[WHAT IS REQUIRED] Scan the listing beneath this sentence. Report each line with the word "hrun".

====

/-- Every field that holds tables may change, where it stays canonical. -/
theorem Keeps.lit {s t : State}
    {pcie : Pcie} {hoop : HoopGen} {badStep : Word} {boot : Boot} {glb : Glb} {readValue : Nat}
    {freeCount : Nat} {spareReads : List Nat} {hif : Hif} {win : Window} {cfg : Cfg} {ing : Ing} {lay : Lay} {stages : Table
    Stage} {reads : Table (List Byte)} {badEntry : Table Word} {col : Col} {run : Run} {live : Table
    Live} {sti : Sti} {egr : Egr} {mac : Table MacPort} {ccs : Ccs} {cvus : Table Cvu} {upd : Upd} {key
    : Key} {twn : Twn}
    (h : Keeps s t) (hhif : t.hif.canon → hif.canon) (hwin : t.win.canon → win.canon) (hcfg :
    t.cfg.canon → cfg.canon) (hing : t.ing.canon → ing.canon) (hlay : t.lay.canon → lay.canon) (hstages
    : twf (fun _ => Stage.reset) t.stages = true → twf (fun _ => Stage.reset) stages = true) (hreads :
    twf (fun _ => []) t.reads = true → twf (fun _ => []) reads = true) (hbadEntry : twf (fun _ => 0)
    t.badEntry = true → twf (fun _ => 0) badEntry = true) (hcol : t.col.canon → col.canon) (hrun :
    t.run.canon → run.canon) (hlive : twf (fun _ => Live.reset) t.live = true → twf (fun _ =>
    Live.reset) live = true) (hsti : t.sti.canon → sti.canon) (hegr : t.egr.canon → egr.canon) (hmac :
    twf (fun _ => MacPort.reset) t.mac = true → twf (fun _ => MacPort.reset) mac = true) (hccs :
    t.ccs.canon → ccs.canon) (hcvus : twf (fun _ => Cvu.reset) t.cvus = true → twf (fun _ => Cvu.reset)
    cvus = true) (hupd : t.upd.canon → upd.canon) (hkey : t.key.canon → key.canon) (htwn : t.twn.canon →
    twn.canon) : Keeps s
      ⟨t.pending, t.regs, t.fresh, t.freshAt, hif, pcie, t.tim, hoop, win, cfg, ing, lay, stages, reads, t.package, spareReads, badEntry, badStep,
      col, run, live, sti, egr, mac, ccs, cvus, boot, upd, t.keep, key, glb, t.psm, t.lgw, twn, t.out,
      readValue, freeCount⟩ :=
  ⟨h.pending, fun a => h.sound a, h.out, h.wear, fun b => (fun (a : t.canon) => ⟨a.regs, a.fresh, hhif a.hif,
  a.tim, hwin a.win, hcfg a.cfg, hing a.ing, hlay a.lay, hstages a.stages, hreads a.reads, a.package, hbadEntry
  a.badEntry, hcol a.col, hrun a.run, hlive a.live, hsti a.sti, hegr a.egr, hmac a.mac, hccs a.ccs,
  hcvus a.cvus, hupd a.upd, a.keep, hkey a.key, a.psm, a.lgw, htwn a.twn⟩) (h.canon b)⟩

theorem Keeps.litSent {s t : State} {l : List HostWrite}
    {pcie : Pcie} {hoop : HoopGen} {badStep : Word} {boot : Boot} {glb : Glb} {readValue : Nat}
    {freeCount : Nat} {spareReads : List Nat} {hif : Hif} {win : Window} {cfg : Cfg} {ing : Ing} {lay : Lay} {stages : Table
    Stage} {reads : Table (List Byte)} {badEntry : Table Word} {col : Col} {run : Run} {live : Table
    Live} {sti : Sti} {egr : Egr} {mac : Table MacPort} {ccs : Ccs} {cvus : Table Cvu} {upd : Upd} {key
    : Key} {twn : Twn}
    (h : Keeps s t) (hhif : t.hif.canon → hif.canon) (hwin : t.win.canon → win.canon) (hcfg :
    t.cfg.canon → cfg.canon) (hing : t.ing.canon → ing.canon) (hlay : t.lay.canon → lay.canon) (hstages
    : twf (fun _ => Stage.reset) t.stages = true → twf (fun _ => Stage.reset) stages = true) (hreads :
    twf (fun _ => []) t.reads = true → twf (fun _ => []) reads = true) (hbadEntry : twf (fun _ => 0)
    t.badEntry = true → twf (fun _ => 0) badEntry = true) (hcol : t.col.canon → col.canon) (hrun :
    t.run.canon → run.canon) (hlive : twf (fun _ => Live.reset) t.live = true → twf (fun _ =>
    Live.reset) live = true) (hsti : t.sti.canon → sti.canon) (hegr : t.egr.canon → egr.canon) (hmac :
    twf (fun _ => MacPort.reset) t.mac = true → twf (fun _ => MacPort.reset) mac = true) (hccs :
    t.ccs.canon → ccs.canon) (hcvus : twf (fun _ => Cvu.reset) t.cvus = true → twf (fun _ => Cvu.reset)
    cvus = true) (hupd : t.upd.canon → upd.canon) (hkey : t.key.canon → key.canon) (htwn : t.twn.canon →
    twn.canon) : Keeps s
      ⟨t.pending, t.regs, t.fresh, t.freshAt, hif, pcie, t.tim, hoop, win, cfg, ing, lay, stages, reads, t.package, spareReads, badEntry, badStep,
      col, run, live, sti, egr, mac, ccs, cvus, boot, upd, t.keep, key, glb, t.psm, t.lgw, twn, t.out ++
      l, readValue, freeCount⟩ :=
  ⟨h.pending, fun a => h.sound a, h.out.trans (List.prefix_append _ _), h.wear, fun b => (fun (a :
  t.canon) => ⟨a.regs, a.fresh, hhif a.hif, a.tim, hwin a.win, hcfg a.cfg, hing a.ing, hlay a.lay, hstages
  a.stages, hreads a.reads, a.package, hbadEntry a.badEntry, hcol a.col, hrun a.run, hlive a.live, hsti a.sti, hegr
  a.egr, hmac a.mac, hccs a.ccs, hcvus a.cvus, hupd a.upd, a.keep, hkey a.key, a.psm, a.lgw, htwn
  a.twn⟩) (h.canon b)⟩
theorem Keeps.ite {s t u : State} {c : Prop} [Decidable c] (ht : Keeps s t) (hu : Keeps s u) :
    Keeps s (if c then t else u) := by split <;> assumption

====

[RESULT OF THE TASK]
    t.badEntry = true → twf (fun _ => 0) badEntry = true) (hcol : t.col.canon → col.canon) (hrun :
  a.badEntry, hcol a.col, hrun a.run, hlive a.live, hsti a.sti, hegr a.egr, hmac a.mac, hccs a.ccs,
    t.badEntry = true → twf (fun _ => 0) badEntry = true) (hcol : t.col.canon → col.canon) (hrun :
  a.stages, hreads a.reads, a.package, hbadEntry a.badEntry, hcol a.col, hrun a.run, hlive a.live, hsti a.sti, hegr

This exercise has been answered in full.